◆ **Exercise details**: Here are the records. Print them all exactly.

Start of Entries provided

-- ==== Sys2Proof/Certificates/Slice0/Obligations.lean ====
section
/-! DEFINITION. The statements about the model, for the provers. -/

open Sys2Proof Sys2Proof.Machine

/-! ## The machine as a whole -/

/-- R21, R28, R181 to R185, R300: a turn of a half that may issue in this cycle fetches the group at its program counter, and the step is
exec of the instruction that the group decodes to, with the group noted as the current word and the issue counted, but for a store-only
literal, which takes no slot (R187); a literal that neither issues nor stores is passed over; what no group is traps; a Poison trap of a
multiplication that is pending comes first at a boundary of the XP; a half that may not issue does nothing. A context issues exactly where
it can run and no other comes before it: the system context first, then those from the one that the slot table names for the cycle on; in
one cycle one context issues, and up to two words. Of two words of a context in one cycle the AP's comes first (R337, R398), but a stream
form of a port comes after a pop or a push of that port (R152, R228); that a turn out of this order waits is the model's (log entry 1). A
turn of an event is exec of its instruction, and while a thermal trip stands only resets and temperatures count (log entry 105); the turns
that move part of a copy or of a line of a stream are the model's (log entries 45, 53, 54). Before a turn its time passes, and that alone
where no half waits in a WAIT and no tile step is ready. Which words are not ready for their latency, and when, is the model's own
schedule (log entry 1). -/
def Obligations.StepRunsTheDecodedInstruction : Prop :=
  (∀ (s u : State) (t : Tid) (late : List Nat),
    s.dev.tripped = false →
    ((s.agenda = [] ∧ t = s.cur.tid ∧ late = otherCtxs t.ctx ∧ u = s.pass 1 1) ∨
      (∃ n cy as, s.agenda = ⟨n, .issue t, cy, late⟩ :: as ∧ u = ({ s with agenda := as } : State).pass n cy)) →
    (u.mayIssue t late = false → step s = .next { u with cur := { u.cur with tid := t } }) ∧
    (u.mayIssue t late = true → ∀ m, u.boundaryTrap t = some m → step s = .next (u.takeMmTrap t.core t.ctx m)) ∧
    (u.mayIssue t late = true → u.boundaryTrap t = none →
      (∀ c i, u.fetch t = .word c i →
        ((∃ tgt op, i = .templateStoreLiteral tgt op) → step s = exec i { u with cur := c }) ∧
        ((∀ tgt op, i ≠ .templateStoreLiteral tgt op) →
          (u.inOrder t c.op (streamPort i) = true → step s = exec i { u.countIssue t (streamPort i) (samples i) with cur := c }) ∧
          (u.inOrder t c.op (streamPort i) = false → step s = .next { u with cur := { u.cur with tid := t } }))) ∧
      (∀ c, u.fetch t = .data c → step s = .next (({ u with cur := c } : State).advance c.pcn)) ∧
      (∀ c f, u.fetch t = .fault c f → u.inOrder t c.op none = true →
        step s = .next (({ u.countIssue t none false with cur := c } : State).trapWord 0 c.pc f)))) ∧
  (∀ (s : State) (n cy : Nat),
    (s.pass n cy).gtc = s.gtc + n ∧ (s.pass n cy).cc = s.cc + cy ∧ (s.pass n cy).mem = s.mem ∧
    ((∀ t : Tid, ((s.half t).stall.bind (·.conds)) = none) → s.dev.steps = [] → s.pass n cy = { s with gtc := s.gtc + n, cc := s.cc + cy })) ∧
  (∀ (s : State) (t : Tid) (late : List Nat),
    let u := (s.core t.core).issuedAt.get (0, 0, 0) (unitNo t.half)
    let cc := s.coreCc t.core
    let slot := bits ((s.core t.core).slots cc t.half).toNat (2 * (cc % 16) + 1) (2 * (cc % 16))
    let idle := fun x : Nat => s.runnable { t with ctx := x } = false ∨ x ∈ late
    (s.mayIssue t late = true → s.runnable t = true) ∧
    (u.1 = cc → u.2.2 = 1 → s.runnable t = true → (s.mayIssue t late = true ↔ u.2.1 = t.ctx)) ∧
    (u.1 = cc → 2 ≤ u.2.2 → s.mayIssue t late = false) ∧
    (u.1 ≠ cc ∨ u.2.2 = 0 → (s.mayIssue t late = true ↔ ¬ idle t.ctx ∧
      (t.ctx = 4 ∨ (t.ctx < 4 ∧ idle 4 ∧ ∀ i, i < (t.ctx + 4 - slot) % 4 → idle ((slot + i) % 4)))))) ∧
  (∀ (s : State) (k x : Nat) (op : BitVec 128) (port : Option Nat), let cc := s.coreCc k
    let u := (s.core k).issuedAt.get (0, 0, 0) 1
    (s.inOrder ⟨k, x, .ap⟩ op port = false ↔
      (u.1 = cc ∧ u.2.1 = x ∧ u.2.2 ≠ 0 ∧ ∀ n, port = some n → (s.port k x n).usedAt ≠ some cc)) ∧
    (s.inOrder ⟨k, x, .xp⟩ op port = false ↔ ∃ ns, (s.core k).portAt = some (cc, x, ns) ∧ ∃ n ∈ ns, xpNames op n = true)) ∧
  (∀ (i : Instr) (n : Nat), streamPort i = some n ↔ ∃ sp : BitVec 4, sp.toNat = n ∧
    ((∃ h, i = .sgo h sp ∨ i = .srewStart h sp ∨ i = .srewMark h sp ∨ i = .smark h sp ∨ i = .send h sp) ∨
    (∃ h o w, i = .scfg h o sp w) ∨ (∃ h ra q, i = .sfork h ra sp q) ∨ (∃ h rd, i = .sqry h rd sp) ∨
    (∃ h g m, i = .smask h sp g m) ∨ (∃ h ra o, i = .ssave h ra o sp ∨ i = .ssaveb h ra o sp ∨ i = .srstr h ra o sp))) ∧
  (∀ i : Instr, samples i = true ↔ (∃ h a b c, i = .tffr h a b c ∨ i = .twait h a b c) ∨ (∃ h a b c, i = .wmrd h a b c) ∨
    (∃ h a b, i = .cpq h a b) ∨ (∃ h a b c d e f, i = .wait h a b c d e f) ∨ ∃ h a b c d e f, i = .xpWait h a b c d e f) ∧
  (∀ (s : State) (n cy : Nat) (late : List Nat) (as : List Turn),
    let u := ({ s with agenda := as } : State).pass n cy
    (∀ a : Act, s.agenda = ⟨n, a, cy, late⟩ :: as → s.dev.tripped = true → a.whileTripped = false → step s = .next u) ∧
    (∀ i : Instr, s.agenda = ⟨n, .event i, cy, late⟩ :: as → s.dev.tripped = false ∨ (Act.event i).whileTripped = true →
      step s = if i.side = .event then exec i u else .next u) ∧
    (∀ k id m : Nat, s.agenda = ⟨n, .beat k id m, cy, late⟩ :: as → s.dev.tripped = false → step s = .next (u.beat k id m)) ∧
    (∀ k x p i m : Nat, s.agenda = ⟨n, .fetch k x p i m, cy, late⟩ :: as → s.dev.tripped = false → step s = .next (u.fetchPart k x p i m)) ∧
    (∀ k x p m : Nat, s.agenda = ⟨n, .drain k x p m, cy, late⟩ :: as → s.dev.tripped = false → step s = .next (u.drainPart k x p m)) ∧
    (∀ e : ErrorSite, s.agenda = ⟨n, .error e, cy, late⟩ :: as → s.dev.tripped = false → step s = .next (u.findError e))) ∧
  (∀ (s : State) (t : Tid) (g : GroupLen),
    let h := s.half t
    h.word = none → decodeGroup 0 [] ((s.core t.core).imemWords h.pc 5) = .ok g → (s.core t.core).imemPoison h.pc g.words = false →
    let c : Cur := { tid := t, pc := h.pc, pcn := h.pc + 4 * g.words }
    (∀ st ex op i, g.group = .literal st ex op → decodeLiteral t.half st ex op = .ok (some i) →
      s.fetch t = .word { c with op := op, store := st } i) ∧
    (∀ n ps op i, g.group = .patched n ps → h.tmplBad.get false n = false → applyPatches ps (h.tmpl.get 0 n) = .ok op →
      decodeOp t.half op.toNat = .ok i → s.fetch t = .word { c with op := op } i))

End of Entries provided

◆ **Response**:
-- ==== Sys2Proof/Certificates/Slice0/Obligations.lean ====
section
/-! DEFINITION. The statements about the model, for the provers. -/

open Sys2Proof Sys2Proof.Machine

/-! ## The machine as a whole -/

/-- R21, R28, R181 to R185, R300: a turn of a half that may issue in this cycle fetches the group at its program counter, and the step is
exec of the instruction that the group decodes to, with the group noted as the current word and the issue counted, but for a store-only
literal, which takes no slot (R187); a literal that neither issues nor stores is passed over; what no group is traps; a Poison trap of a
multiplication that is pending comes first at a boundary of the XP; a half that may not issue does nothing. A context issues exactly where
it can run and no other comes before it: the system context first, then those from the one that the slot table names for the cycle on; in
one cycle one context issues, and up to two words. Of two words of a context in one cycle the AP's comes first (R337, R398), but a stream
form of a port comes after a pop or a push of that port (R152, R228); that a turn out of this order waits is the model's (log entry 1). A
turn of an event is exec of its instruction, and while a thermal trip stands only resets and temperatures count (log entry 105); the turns
that move part of a copy or of a line of a stream are the model's (log entries 45, 53, 54). Before a turn its time passes, and that alone
where no half waits in a WAIT and no tile step is ready. Which words are not ready for their latency, and when, is the model's own
schedule (log entry 1). -/
def Obligations.StepRunsTheDecodedInstruction : Prop :=
  (∀ (s u : State) (t : Tid) (late : List Nat),
    s.dev.tripped = false →
    ((s.agenda = [] ∧ t = s.cur.tid ∧ late = otherCtxs t.ctx ∧ u = s.pass 1 1) ∨
      (∃ n cy as, s.agenda = ⟨n, .issue t, cy, late⟩ :: as ∧ u = ({ s with agenda := as } : State).pass n cy)) →
    (u.mayIssue t late = false → step s = .next { u with cur := { u.cur with tid := t } }) ∧
    (u.mayIssue t late = true → ∀ m, u.boundaryTrap t = some m → step s = .next (u.takeMmTrap t.core t.ctx m)) ∧
    (u.mayIssue t late = true → u.boundaryTrap t = none →
      (∀ c i, u.fetch t = .word c i →
        ((∃ tgt op, i = .templateStoreLiteral tgt op) → step s = exec i { u with cur := c }) ∧
        ((∀ tgt op, i ≠ .templateStoreLiteral tgt op) →
          (u.inOrder t c.op (streamPort i) = true → step s = exec i { u.countIssue t (streamPort i) (samples i) with cur := c }) ∧
          (u.inOrder t c.op (streamPort i) = false → step s = .next { u with cur := { u.cur with tid := t } }))) ∧
      (∀ c, u.fetch t = .data c → step s = .next (({ u with cur := c } : State).advance c.pcn)) ∧
      (∀ c f, u.fetch t = .fault c f → u.inOrder t c.op none = true →
        step s = .next (({ u.countIssue t none false with cur := c } : State).trapWord 0 c.pc f)))) ∧
  (∀ (s : State) (n cy : Nat),
    (s.pass n cy).gtc = s.gtc + n ∧ (s.pass n cy).cc = s.cc + cy ∧ (s.pass n cy).mem = s.mem ∧
    ((∀ t : Tid, ((s.half t).stall.bind (·.conds)) = none) → s.dev.steps = [] → s.pass n cy = { s with gtc := s.gtc + n, cc := s.cc + cy })) ∧
  (∀ (s : State) (t : Tid) (late : List Nat),
    let u := (s.core t.core).issuedAt.get (0, 0, 0) (unitNo t.half)
    let cc := s.coreCc t.core
    let slot := bits ((s.core t.core).slots cc t.half).toNat (2 * (cc % 16) + 1) (2 * (cc % 16))
    let idle := fun x : Nat => s.runnable { t with ctx := x } = false ∨ x ∈ late
    (s.mayIssue t late = true → s.runnable t = true) ∧
    (u.1 = cc → u.2.2 = 1 → s.runnable t = true → (s.mayIssue t late = true ↔ u.2.1 = t.ctx)) ∧
    (u.1 = cc → 2 ≤ u.2.2 → s.mayIssue t late = false) ∧
    (u.1 ≠ cc ∨ u.2.2 = 0 → (s.mayIssue t late = true ↔ ¬ idle t.ctx ∧
      (t.ctx = 4 ∨ (t.ctx < 4 ∧ idle 4 ∧ ∀ i, i < (t.ctx + 4 - slot) % 4 → idle ((slot + i) % 4)))))) ∧
  (∀ (s : State) (k x : Nat) (op : BitVec 128) (port : Option Nat), let cc := s.coreCc k
    let u := (s.core k).issuedAt.get (0, 0, 0) 1
    (s.inOrder ⟨k, x, .ap⟩ op port = false ↔
      (u.1 = cc ∧ u.2.1 = x ∧ u.2.2 ≠ 0 ∧ ∀ n, port = some n → (s.port k x n).usedAt ≠ some cc)) ∧
    (s.inOrder ⟨k, x, .xp⟩ op port = false ↔ ∃ ns, (s.core k).portAt = some (cc, x, ns) ∧ ∃ n ∈ ns, xpNames op n = true)) ∧
  (∀ (i : Instr) (n : Nat), streamPort i = some n ↔ ∃ sp : BitVec 4, sp.toNat = n ∧
    ((∃ h, i = .sgo h sp ∨ i = .srewStart h sp ∨ i = .srewMark h sp ∨ i = .smark h sp ∨ i = .send h sp) ∨
    (∃ h o w, i = .scfg h o sp w) ∨ (∃ h ra q, i = .sfork h ra sp q) ∨ (∃ h rd, i = .sqry h rd sp) ∨
    (∃ h g m, i = .smask h sp g m) ∨ (∃ h ra o, i = .ssave h ra o sp ∨ i = .ssaveb h ra o sp ∨ i = .srstr h ra o sp))) ∧
  (∀ i : Instr, samples i = true ↔ (∃ h a b c, i = .tffr h a b c ∨ i = .twait h a b c) ∨ (∃ h a b c, i = .wmrd h a b c) ∨
    (∃ h a b, i = .cpq h a b) ∨ (∃ h a b c d e f, i = .wait h a b c d e f) ∨ ∃ h a b c d e f, i = .xpWait h a b c d e f) ∧
  (∀ (s : State) (n cy : Nat) (late : List Nat) (as : List Turn),
    let u := ({ s with agenda := as } : State).pass n cy
    (∀ a : Act, s.agenda = ⟨n, a, cy, late⟩ :: as → s.dev.tripped = true → a.whileTripped = false → step s = .next u) ∧
    (∀ i : Instr, s.agenda = ⟨n, .event i, cy, late⟩ :: as → s.dev.tripped = false ∨ (Act.event i).whileTripped = true →
      step s = if i.side = .event then exec i u else .next u) ∧
    (∀ k id m : Nat, s.agenda = ⟨n, .beat k id m, cy, late⟩ :: as → s.dev.tripped = false → step s = .next (u.beat k id m)) ∧
    (∀ k x p i m : Nat, s.agenda = ⟨n, .fetch k x p i m, cy, late⟩ :: as → s.dev.tripped = false → step s = .next (u.fetchPart k x p i m)) ∧
    (∀ k x p m : Nat, s.agenda = ⟨n, .drain k x p m, cy, late⟩ :: as → s.dev.tripped = false → step s = .next (u.drainPart k x p m)) ∧
    (∀ e : ErrorSite, s.agenda = ⟨n, .error e, cy, late⟩ :: as → s.dev.tripped = false → step s = .next (u.findError e))) ∧
  (∀ (s : State) (t : Tid) (g : GroupLen),
    let h := s.half t
    h.word = none → decodeGroup 0 [] ((s.core t.core).imemWords h.pc 5) = .ok g → (s.core t.core).imemPoison h.pc g.words = false →
    let c : Cur := { tid := t, pc := h.pc, pcn := h.pc + 4 * g.words }
    (∀ st ex op i, g.group = .literal st ex op → decodeLiteral t.half st ex op = .ok (some i) →
      s.fetch t = .word { c with op := op, store := st } i) ∧
    (∀ n ps op i, g.group = .patched n ps → h.tmplBad.get false n = false → applyPatches ps (h.tmpl.get 0 n) = .ok op →
      decodeOp t.half op.toNat = .ok i → s.fetch t = .word { c with op := op } i))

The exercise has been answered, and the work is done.